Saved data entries
****************************************

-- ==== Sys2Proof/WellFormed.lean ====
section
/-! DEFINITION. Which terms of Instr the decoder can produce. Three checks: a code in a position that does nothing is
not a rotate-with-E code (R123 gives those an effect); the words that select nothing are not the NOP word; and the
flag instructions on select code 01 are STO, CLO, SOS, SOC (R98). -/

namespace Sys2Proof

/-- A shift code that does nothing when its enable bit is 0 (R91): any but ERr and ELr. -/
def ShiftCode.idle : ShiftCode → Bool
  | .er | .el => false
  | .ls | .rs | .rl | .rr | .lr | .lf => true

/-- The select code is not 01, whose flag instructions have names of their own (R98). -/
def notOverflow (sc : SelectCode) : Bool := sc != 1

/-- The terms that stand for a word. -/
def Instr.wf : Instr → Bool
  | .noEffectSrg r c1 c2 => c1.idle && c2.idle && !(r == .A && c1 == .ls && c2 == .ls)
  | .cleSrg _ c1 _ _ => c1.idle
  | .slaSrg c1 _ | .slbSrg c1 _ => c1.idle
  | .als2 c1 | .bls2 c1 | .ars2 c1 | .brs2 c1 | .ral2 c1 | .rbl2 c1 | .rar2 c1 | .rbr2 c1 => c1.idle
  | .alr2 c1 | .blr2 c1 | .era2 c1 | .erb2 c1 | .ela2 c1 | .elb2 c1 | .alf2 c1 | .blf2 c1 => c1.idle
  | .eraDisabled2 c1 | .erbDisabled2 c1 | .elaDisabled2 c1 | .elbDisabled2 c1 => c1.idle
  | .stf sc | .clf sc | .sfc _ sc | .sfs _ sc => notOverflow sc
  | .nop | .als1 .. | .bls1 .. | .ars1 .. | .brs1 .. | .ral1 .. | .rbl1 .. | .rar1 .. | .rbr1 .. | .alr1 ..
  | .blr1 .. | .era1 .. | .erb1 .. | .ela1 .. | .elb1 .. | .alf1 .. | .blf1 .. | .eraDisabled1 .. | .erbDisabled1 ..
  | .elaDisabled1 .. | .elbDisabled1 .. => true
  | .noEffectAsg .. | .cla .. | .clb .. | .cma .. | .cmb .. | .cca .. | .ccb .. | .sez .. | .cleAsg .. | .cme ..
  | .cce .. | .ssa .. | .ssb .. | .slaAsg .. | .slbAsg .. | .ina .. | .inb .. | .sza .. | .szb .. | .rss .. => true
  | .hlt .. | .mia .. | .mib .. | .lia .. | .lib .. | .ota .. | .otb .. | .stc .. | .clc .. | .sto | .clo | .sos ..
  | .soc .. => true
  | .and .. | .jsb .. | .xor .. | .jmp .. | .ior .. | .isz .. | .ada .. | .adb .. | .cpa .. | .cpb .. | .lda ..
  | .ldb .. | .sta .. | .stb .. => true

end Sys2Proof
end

****************************************

■ **Your task**: Every entry above should come back exactly as written.

■ **Output below**:
-- ==== Sys2Proof/WellFormed.lean ====
section
/-! DEFINITION. Which terms of Instr the decoder can produce. Three checks: a code in a position that does nothing is
not a rotate-with-E code (R123 gives those an effect); the words that select nothing are not the NOP word; and the
flag instructions on select code 01 are STO, CLO, SOS, SOC (R98). -/

namespace Sys2Proof

/-- A shift code that does nothing when its enable bit is 0 (R91): any but ERr and ELr. -/
def ShiftCode.idle : ShiftCode → Bool
  | .er | .el => false
  | .ls | .rs | .rl | .rr | .lr | .lf => true

/-- The select code is not 01, whose flag instructions have names of their own (R98). -/
def notOverflow (sc : SelectCode) : Bool := sc != 1

/-- The terms that stand for a word. -/
def Instr.wf : Instr → Bool
  | .noEffectSrg r c1 c2 => c1.idle && c2.idle && !(r == .A && c1 == .ls && c2 == .ls)
  | .cleSrg _ c1 _ _ => c1.idle
  | .slaSrg c1 _ | .slbSrg c1 _ => c1.idle
  | .als2 c1 | .bls2 c1 | .ars2 c1 | .brs2 c1 | .ral2 c1 | .rbl2 c1 | .rar2 c1 | .rbr2 c1 => c1.idle
  | .alr2 c1 | .blr2 c1 | .era2 c1 | .erb2 c1 | .ela2 c1 | .elb2 c1 | .alf2 c1 | .blf2 c1 => c1.idle
  | .eraDisabled2 c1 | .erbDisabled2 c1 | .elaDisabled2 c1 | .elbDisabled2 c1 => c1.idle
  | .stf sc | .clf sc | .sfc _ sc | .sfs _ sc => notOverflow sc
  | .nop | .als1 .. | .bls1 .. | .ars1 .. | .brs1 .. | .ral1 .. | .rbl1 .. | .rar1 .. | .rbr1 .. | .alr1 ..
  | .blr1 .. | .era1 .. | .erb1 .. | .ela1 .. | .elb1 .. | .alf1 .. | .blf1 .. | .eraDisabled1 .. | .erbDisabled1 ..
  | .elaDisabled1 .. | .elbDisabled1 .. => true
  | .noEffectAsg .. | .cla .. | .clb .. | .cma .. | .cmb .. | .cca .. | .ccb .. | .sez .. | .cleAsg .. | .cme ..
  | .cce .. | .ssa .. | .ssb .. | .slaAsg .. | .slbAsg .. | .ina .. | .inb .. | .sza .. | .szb .. | .rss .. => true
  | .hlt .. | .mia .. | .mib .. | .lia .. | .lib .. | .ota .. | .otb .. | .stc .. | .clc .. | .sto | .clo | .sos ..
  | .soc .. => true
  | .and .. | .jsb .. | .xor .. | .jmp .. | .ior .. | .isz .. | .ada .. | .adb .. | .cpa .. | .cpb .. | .lda ..
  | .ldb .. | .sta .. | .stb .. => true

end Sys2Proof
end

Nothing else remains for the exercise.